Task item :: What you return must be the lines of the data that hold the word "hlast".

Collected data
□ □ □

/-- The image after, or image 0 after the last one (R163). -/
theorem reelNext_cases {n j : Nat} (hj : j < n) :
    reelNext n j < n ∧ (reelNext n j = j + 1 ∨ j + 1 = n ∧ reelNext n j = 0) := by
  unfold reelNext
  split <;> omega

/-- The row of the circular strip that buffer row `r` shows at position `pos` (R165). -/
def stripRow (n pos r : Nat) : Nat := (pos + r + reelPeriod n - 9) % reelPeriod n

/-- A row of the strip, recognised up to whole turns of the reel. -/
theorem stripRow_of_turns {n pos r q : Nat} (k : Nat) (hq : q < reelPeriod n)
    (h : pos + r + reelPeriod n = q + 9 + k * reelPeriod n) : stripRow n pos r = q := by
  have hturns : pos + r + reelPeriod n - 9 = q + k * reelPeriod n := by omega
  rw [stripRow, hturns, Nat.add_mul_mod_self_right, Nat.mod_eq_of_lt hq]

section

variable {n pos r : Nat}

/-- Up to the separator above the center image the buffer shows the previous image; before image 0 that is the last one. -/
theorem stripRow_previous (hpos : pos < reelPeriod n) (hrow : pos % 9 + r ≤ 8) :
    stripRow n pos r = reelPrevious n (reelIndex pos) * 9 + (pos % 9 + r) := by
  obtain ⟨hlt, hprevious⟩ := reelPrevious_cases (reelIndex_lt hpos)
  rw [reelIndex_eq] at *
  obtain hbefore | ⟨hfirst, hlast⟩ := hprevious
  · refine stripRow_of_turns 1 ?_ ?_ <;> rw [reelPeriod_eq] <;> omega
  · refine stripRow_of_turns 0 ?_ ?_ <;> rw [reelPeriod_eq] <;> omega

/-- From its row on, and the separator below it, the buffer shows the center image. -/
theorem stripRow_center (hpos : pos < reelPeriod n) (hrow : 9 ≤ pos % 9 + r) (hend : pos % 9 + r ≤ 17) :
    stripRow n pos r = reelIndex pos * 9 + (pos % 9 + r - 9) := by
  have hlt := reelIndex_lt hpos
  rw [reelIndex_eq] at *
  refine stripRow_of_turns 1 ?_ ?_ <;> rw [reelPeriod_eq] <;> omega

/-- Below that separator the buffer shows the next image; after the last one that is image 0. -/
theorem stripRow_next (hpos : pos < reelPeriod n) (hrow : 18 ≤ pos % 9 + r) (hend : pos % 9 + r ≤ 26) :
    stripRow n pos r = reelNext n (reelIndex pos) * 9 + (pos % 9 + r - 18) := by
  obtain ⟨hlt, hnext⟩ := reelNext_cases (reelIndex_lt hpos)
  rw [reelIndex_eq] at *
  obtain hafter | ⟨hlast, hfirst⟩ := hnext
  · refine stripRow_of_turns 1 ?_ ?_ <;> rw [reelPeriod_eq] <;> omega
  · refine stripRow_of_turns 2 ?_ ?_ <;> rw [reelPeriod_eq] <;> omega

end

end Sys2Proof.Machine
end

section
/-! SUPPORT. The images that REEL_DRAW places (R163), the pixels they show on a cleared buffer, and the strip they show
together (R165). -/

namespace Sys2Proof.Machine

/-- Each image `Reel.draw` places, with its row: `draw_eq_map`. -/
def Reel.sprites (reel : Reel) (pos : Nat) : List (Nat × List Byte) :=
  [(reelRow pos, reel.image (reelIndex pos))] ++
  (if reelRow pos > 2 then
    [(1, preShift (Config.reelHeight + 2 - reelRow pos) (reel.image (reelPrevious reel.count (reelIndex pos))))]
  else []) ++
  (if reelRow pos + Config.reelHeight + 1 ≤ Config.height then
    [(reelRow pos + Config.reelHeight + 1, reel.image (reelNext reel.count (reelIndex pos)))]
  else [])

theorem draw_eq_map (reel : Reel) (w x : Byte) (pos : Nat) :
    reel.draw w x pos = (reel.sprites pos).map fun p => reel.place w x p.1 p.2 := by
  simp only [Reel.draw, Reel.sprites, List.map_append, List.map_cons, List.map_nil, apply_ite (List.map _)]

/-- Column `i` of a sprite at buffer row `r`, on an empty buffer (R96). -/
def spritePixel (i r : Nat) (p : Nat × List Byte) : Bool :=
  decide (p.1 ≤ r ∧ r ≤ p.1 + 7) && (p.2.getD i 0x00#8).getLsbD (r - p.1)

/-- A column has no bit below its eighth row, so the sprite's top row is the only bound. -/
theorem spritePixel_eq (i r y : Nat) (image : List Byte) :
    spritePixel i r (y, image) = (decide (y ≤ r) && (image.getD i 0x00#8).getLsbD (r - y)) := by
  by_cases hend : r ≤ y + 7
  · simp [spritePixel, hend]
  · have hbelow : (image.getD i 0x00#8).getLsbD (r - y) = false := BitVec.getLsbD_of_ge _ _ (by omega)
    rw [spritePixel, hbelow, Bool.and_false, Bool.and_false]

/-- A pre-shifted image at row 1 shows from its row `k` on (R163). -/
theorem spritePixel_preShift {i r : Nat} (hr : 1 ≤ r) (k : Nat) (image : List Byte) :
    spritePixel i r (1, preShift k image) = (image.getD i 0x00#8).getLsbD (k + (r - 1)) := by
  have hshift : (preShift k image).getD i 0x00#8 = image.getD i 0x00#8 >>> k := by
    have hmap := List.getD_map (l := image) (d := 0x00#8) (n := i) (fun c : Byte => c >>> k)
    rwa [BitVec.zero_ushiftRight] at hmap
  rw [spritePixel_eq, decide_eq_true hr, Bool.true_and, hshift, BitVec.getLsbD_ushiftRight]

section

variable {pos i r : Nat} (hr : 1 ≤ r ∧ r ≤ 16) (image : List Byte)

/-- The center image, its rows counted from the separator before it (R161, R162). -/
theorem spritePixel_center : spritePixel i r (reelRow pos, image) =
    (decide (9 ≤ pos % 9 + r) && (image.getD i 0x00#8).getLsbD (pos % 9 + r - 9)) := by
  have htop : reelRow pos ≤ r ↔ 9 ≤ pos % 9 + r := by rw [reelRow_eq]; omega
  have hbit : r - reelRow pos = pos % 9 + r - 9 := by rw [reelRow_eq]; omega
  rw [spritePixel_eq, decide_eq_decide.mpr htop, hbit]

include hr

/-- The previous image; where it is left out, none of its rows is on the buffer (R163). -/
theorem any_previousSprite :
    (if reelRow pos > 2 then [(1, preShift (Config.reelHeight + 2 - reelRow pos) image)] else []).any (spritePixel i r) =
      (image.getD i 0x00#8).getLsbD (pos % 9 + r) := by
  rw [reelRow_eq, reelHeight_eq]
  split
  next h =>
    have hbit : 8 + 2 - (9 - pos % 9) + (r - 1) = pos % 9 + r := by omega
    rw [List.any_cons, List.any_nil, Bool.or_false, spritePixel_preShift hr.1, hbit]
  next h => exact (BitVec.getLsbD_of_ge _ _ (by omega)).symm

□ □ □

Solution to the exercise ::
  obtain hbefore | ⟨hfirst, hlast⟩ := hprevious
  obtain hafter | ⟨hlast, hfirst⟩ := hnext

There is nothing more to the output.